Search code examples
perlscraper

Web::Scraper Cannot find <link> or <meta> elements in the <body> of an HTML document


I've been staring a this for an hour now and I'm throwing in the towel.

I am attempting to scrape some data from a web page. Here's a snippet with some of the data I'm trying to extract:

<span itemprop="thumbnail" itemscope itemtype="http://schema.org/ImageObject">
  <link itemprop="url" href="http://blahblah.org/video/thumbnail_23432230.jpg">
  <meta itemprop="width" content="1280">
  <meta itemprop="height" content="720">
</span>

I want to grab the value of the href property form the tag with the Web::Scraper module.
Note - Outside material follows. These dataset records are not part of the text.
/-- Settles O29: of the four cases of the time after a command, three change it. -/
theorem onlyTicksAndSetsChangeTheTime : Obligations.OnlyTicksAndSetsChangeTheTime := by
  intro i s t h changed
  rw [exec_clk h] at changed ⊢
  obtain same | tick | set | ⟨btn, eet, eea, xa, hi, state, stay, accept, u, -, second, cur, etime⟩ :=
    clkAfter_cur_cases i s
  · exact absurd same changed
  · exact .inl tick
  · exact .inr (.inl set)
  · obtain ⟨noExit, noCancel⟩ := Bool.or_eq_false_iff.1 stay
    refine .inr (.inr ⟨btn, eet, eea, xa, hi, state, noExit, noCancel, accept, ?_, ?_⟩)
    · rw [cur, exec_fsm h, etime]
    · rw [cur, second]

/-! ## The ringing latch (R79) -/

@[simp] theorem clkSetTime_ring (u : BcdTime) (x : Clk) : (clkSetTime u x).ring = x.ring := by
  obtain ⟨-, h⟩ | ⟨-, h⟩ := clkSetTime_cases u x <;> rw [h]

@[simp] theorem clkTick_ring (tps : BitVec 16) (x : Clk) : (clkTick tps x).ring = x.ring := by
  obtain ⟨-, h⟩ | ⟨-, h⟩ := clkTick_cases tps x <;> rw [h]

/-- An evaluation does not clear the latch. -/
theorem clkAlarmIsRinging_ring_of_ringing {x : Clk} (h : x.ring = true) :
    (clkAlarmIsRinging x).ring = true := by
  obtain ⟨-, -, e⟩ | ⟨-, -, e⟩ | ⟨-, e⟩ := clkAlarmIsRinging_cases x
  · rw [e]
  · rwa [e]
  · rwa [e]

/-- An evaluation sets the latch only on a match with the alarm enabled (R78). -/
theorem match_of_clkAlarmIsRinging_ring {x : Clk} (was : x.ring = false)
    (h : (clkAlarmIsRinging x).ring = true) : x.cur = x.snooze ∧ x.en = true := by
  obtain ⟨hit, enabled, -⟩ | ⟨-, -, e⟩ | ⟨-, e⟩ := clkAlarmIsRinging_cases x
  · exact ⟨hit, enabled⟩
  · rw [e, was] at h
    cases h
  · rw [e, was] at h
    cases h

theorem controlAlarmClk_ring (fire : Buttons) (x : Clk) :
    (controlAlarmClk fire x).ring = ((clkAlarmIsRinging x).ring && !fire.acc && !fire.can) := by
  unfold controlAlarmClk
  cases fire.acc <;> cases fire.can <;>
    simp [clkPostponeMinutes_snooze, clkPostponeOneDay]

/-- Only a `ControlAlarm` step of the coordinator writes the latch. -/
theorem fsmStep_ring_cases (btn : Buttons) (eet eea xa : Bool) (s : State) :
    (fsmStep btn eet eea xa s).clk.ring = s.clk.ring ∨
      s.fsm.state = .controlAlarm ∧
        (fsmStep btn eet eea xa s).clk.ring =
          ((clkAlarmIsRinging s.clk).ring && !(fired btn s).acc && !(fired btn s).can) := by
  obtain ⟨-, clk, -, -⟩ | ⟨state, clk, -, -⟩ | ⟨kind, field, -, clk, -, -⟩ :=
    fsmStep_cases btn eet eea xa s
  · rw [clk, showTimeClk_eq]
    exact .inl rfl
  · rw [clk]
    exact .inr ⟨state, controlAlarmClk_ring _ _⟩
  · rw [clk]
    obtain h | ⟨-, h⟩ := adjustClk_cases kind field (firing btn (testedSet s) s.fsm.armed) xa
      (editBuffer kind s.fsm) s.clk
    · rw [h]
      exact .inl rfl
    · rw [h]
      cases kind with
      | time => exact .inl (clkSetTime_ring _ _)
      | alarm => exact .inl rfl

/-- The commands that clear the latch whenever they succeed (R79). -/
def ClearsRing (i : Instr) : Prop :=
  i = .clkPostponeAlarm ∨
    (∃ n : BitVec 8, i = .clkPostponeMinutes n ∧ 1 ≤ n.toNat ∧ n.toNat < 60) ∨
      i = .clkPostponeOneDay ∨ i = .clkResetAlarm

/-- The latch after a command: as it was, evaluated, cleared, or what a `ControlAlarm` step leaves. -/
theorem clkAfter_ring_cases (i : Instr) (s : State) :
    (clkAfter i s).ring = s.clk.ring ∨
      (i = .clkAlarmIsRinging ∧ (clkAfter i s).ring = (clkAlarmIsRinging s.clk).ring) ∨
      (ClearsRing i ∧ (clkAfter i s).ring = false) ∨
      ∃ btn eet eea xa, i = .fsmStep btn eet eea xa ∧ s.fsm.state = .controlAlarm ∧
        (clkAfter i s).ring =
          ((clkAlarmIsRinging s.clk).ring && !(fired btn s).acc && !(fired btn s).can) := by
  cases i
  case clkSetTime u => exact .inl (clkSetTime_ring u s.clk)
  case clkTick => exact .inl (clkTick_ring s.cfg.tps.val s.clk)
  case clkAlarmIsRinging => exact .inr (.inl ⟨rfl, rfl⟩)
  case clkPostponeAlarm => exact .inr (.inr (.inl ⟨.inl rfl, rfl⟩))
  case clkPostponeMinutes n =>
    obtain ⟨-, h⟩ | ⟨legal, h⟩ := clkPostponeMinutes_cases n s.clk
    · exact .inl (congrArg (·.1.ring) h)
    · exact .inr (.inr (.inl ⟨.inr (.inl ⟨n, rfl, legal⟩), congrArg (·.1.ring) h⟩))
  case clkPostponeOneDay => exact .inr (.inr (.inl ⟨.inr (.inr (.inl rfl)), rfl⟩))
  case clkResetAlarm => exact .inr (.inr (.inl ⟨.inr (.inr (.inr rfl)), rfl⟩))
  case fsmStep btn eet eea xa =>
    obtain same | control := fsmStep_ring_cases btn eet eea xa s
    · exact .inl same
    · exact .inr (.inr (.inr ⟨btn, eet, eea, xa, rfl, control⟩))
  all_goals exact .inl rfl

/-- Settles O25, by the cases of the latch after a command. -/
theorem ringIsALatch : Obligations.RingIsALatch := by
  intro i s t h
  rw [exec_clk h]
  obtain same | ⟨hi, ring⟩ | ⟨clears, off⟩ | ⟨btn, eet, eea, xa, hi, state, ring⟩ :=
    clkAfter_ring_cases i s
  · rw [same]
    exact ⟨fun on off => by simp [on] at off, fun off on => by simp [off] at on⟩
  · rw [ring]
    refine ⟨fun on off => ?_, fun was now => ?_⟩
    · simp [clkAlarmIsRinging_ring_of_ringing on] at off
    · obtain ⟨hit, enabled⟩ := match_of_clkAlarmIsRinging_ring was now
      exact ⟨hit, enabled, .inl hi⟩
  · rw [off]
    refine ⟨fun _ _ => ?_, fun _ on => by simp at on⟩
    obtain hi | hi | hi | hi := clears
    · exact .inl hi
    · exact .inr (.inl hi)
    · exact .inr (.inr (.inl hi))
    · exact .inr (.inr (.inr (.inl hi)))
  · rw [ring]
    refine ⟨fun on off => ?_, fun was now => ?_⟩
    · rw [clkAlarmIsRinging_ring_of_ringing on] at off
      refine .inr (.inr (.inr (.inr ⟨btn, eet, eea, xa, hi, state, ?_⟩)))
      cases accept : (fired btn s).acc with
      | true => exact .inl rfl
      | false => exact .inr (by simpa [accept] using off)
    · simp only [Bool.and_eq_true] at now
      obtain ⟨⟨evaluated, -⟩, -⟩ := now
      obtain ⟨hit, enabled⟩ := match_of_clkAlarmIsRinging_ring was evaluated
      exact ⟨hit, enabled, .inr ⟨btn, eet, eea, xa, hi, state⟩⟩

/-! ## The alarm output (R123) -/

theorem fsmStep_alarmOut {s : State} (h : s.fsm.state ≠ .controlAlarm) (btn : Buttons)
    (eet eea xa : Bool) : (fsmStep btn eet eea xa s).fsm.alarmOut = s.fsm.alarmOut := by
  obtain ⟨-, -, -, fsm⟩ | ⟨state, -⟩ | ⟨kind, field, -, -, -, fsm⟩ := fsmStep_cases btn eet eea xa s
  · rw [fsm, showTimeFsm_eq]
    rfl
  · exact absurd state h
  · rw [fsm]
    exact (adjustFsm_frame ..).2.2

/-- Settles O50: every other command and every other state keep the output. -/
theorem alarmOutputChangesOnlyInControlAlarm : Obligations.AlarmOutputChangesOnlyInControlAlarm := by
  intro i s t h changed
  rw [exec_fsm h] at changed
  unfold fsmAfter at changed
  split at changed
  · next btn eet eea xa =>
    refine ⟨⟨btn, eet, eea, xa, rfl⟩, ?_⟩
    by_contra other
    exact changed (fsmStep_alarmOut other btn eet eea xa)
  · exact absurd rfl changed

/-! ## Repeated commands (R41) -/

theorem clkSetTime_idem (u : BcdTime) (x : Clk) : clkSetTime u (clkSetTime u x) = clkSetTime u x := by
  by_cases h : validBcd u = true
  · simp [clkSetTime, h]
  · simp [clkSetTime, h]

theorem clkPostponeMinutes_idem (n : BitVec 8) (x : Clk) :
    clkPostponeMinutes n (clkPostponeMinutes n x).1 = clkPostponeMinutes n x := by
  by_cases h : badPostponement n = true
  · simp [clkPostponeMinutes, h]
  · simp [clkPostponeMinutes, h]

/-- A second evaluation finds the latch set, or the baseline at the alarm. -/
theorem clkAlarmIsRinging_idem (x : Clk) :
    clkAlarmIsRinging (clkAlarmIsRinging x) = clkAlarmIsRinging x := by
  obtain ⟨hit, enabled, h⟩ | ⟨-, disabled, h⟩ | ⟨-, h⟩ := clkAlarmIsRinging_cases x
  · rw [h]
    simp [clkAlarmIsRinging, hit, enabled]
  · rw [h]
    simp [clkAlarmIsRinging, disabled]
  · rw [h, h]

theorem dspWriteBcd_idem (c : Config) (size : BitVec 4) (v : Vector Nibble 8) (x : Dsp) :
    dspWriteBcd c size v (dspWriteBcd c size v x).1 = dspWriteBcd c size v x := by
  by_cases h : badValues (min size.toNat (digitCount c)) v = true
  · simp only [dspWriteBcd, if_pos h]
  · simp only [dspWriteBcd, if_neg h, get_ofFn]
    congr 3
    funext d
    split_ifs <;> rfl

theorem dspCfgDigitBlink_idem (n : Nat) (first last : BitVec 4) (divisor : BitVec 16) (x : Dsp) :
    dspCfgDigitBlink n first last divisor (dspCfgDigitBlink n first last divisor x).1 =
      dspCfgDigitBlink n first last divisor x := by
  by_cases h : badWindow n first last = true
  · simp only [dspCfgDigitBlink, if_pos h]
  · simp only [dspCfgDigitBlink, if_neg h]

theorem dspCfgDotBlink_idem (n : Nat) (digit : BitVec 4) (divisor : BitVec 16) (en : Bool) (x : Dsp) :
    dspCfgDotBlink n digit divisor en (dspCfgDotBlink n digit divisor en x).1 =
      dspCfgDotBlink n digit divisor en x := by
  by_cases h : n ≤ digit.toNat
  · simp only [dspCfgDotBlink, if_pos h]
  · simp only [dspCfgDotBlink, if_neg h, get_ofFn]
    congr 3
    funext d
    split_ifs <;> rfl

section

variable {i : Instr} {s t : State}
Here's the relevant perl code:

my $div = scraper {
  process 'span[itemprop="thumbnail"] > link', url => '@href';
};
my $res = $div->scrape( $html );
$url = $res->{url};

No matter what I try, $url returns undefined. I'm using version .36 of the Web::Scraper module.


Solution

  • This is because of a bug in HTML::TreeBuilder::XPath. It has a naive understanding of <link> and <meta> elements, insisting that they belong only in the <head> element, even if they have an itemprop attribute.

    The way elements are treated is based on the hashes in HTML::Tagset, and a fix of sorts can be effected by hacking this data.

    If you add this to the top of your program

    use HTML::Tagset;
    
    for (qw/ link meta /) {
        $HTML::Tagset::isHeadElement{$_}       = 0;
        $HTML::Tagset::isHeadOrBodyElement{$_} = 1;
    }
    

    then it "fixes" the specific situation in your question, but of course a proper solution should take account of the itemprop attributes as well as the tags.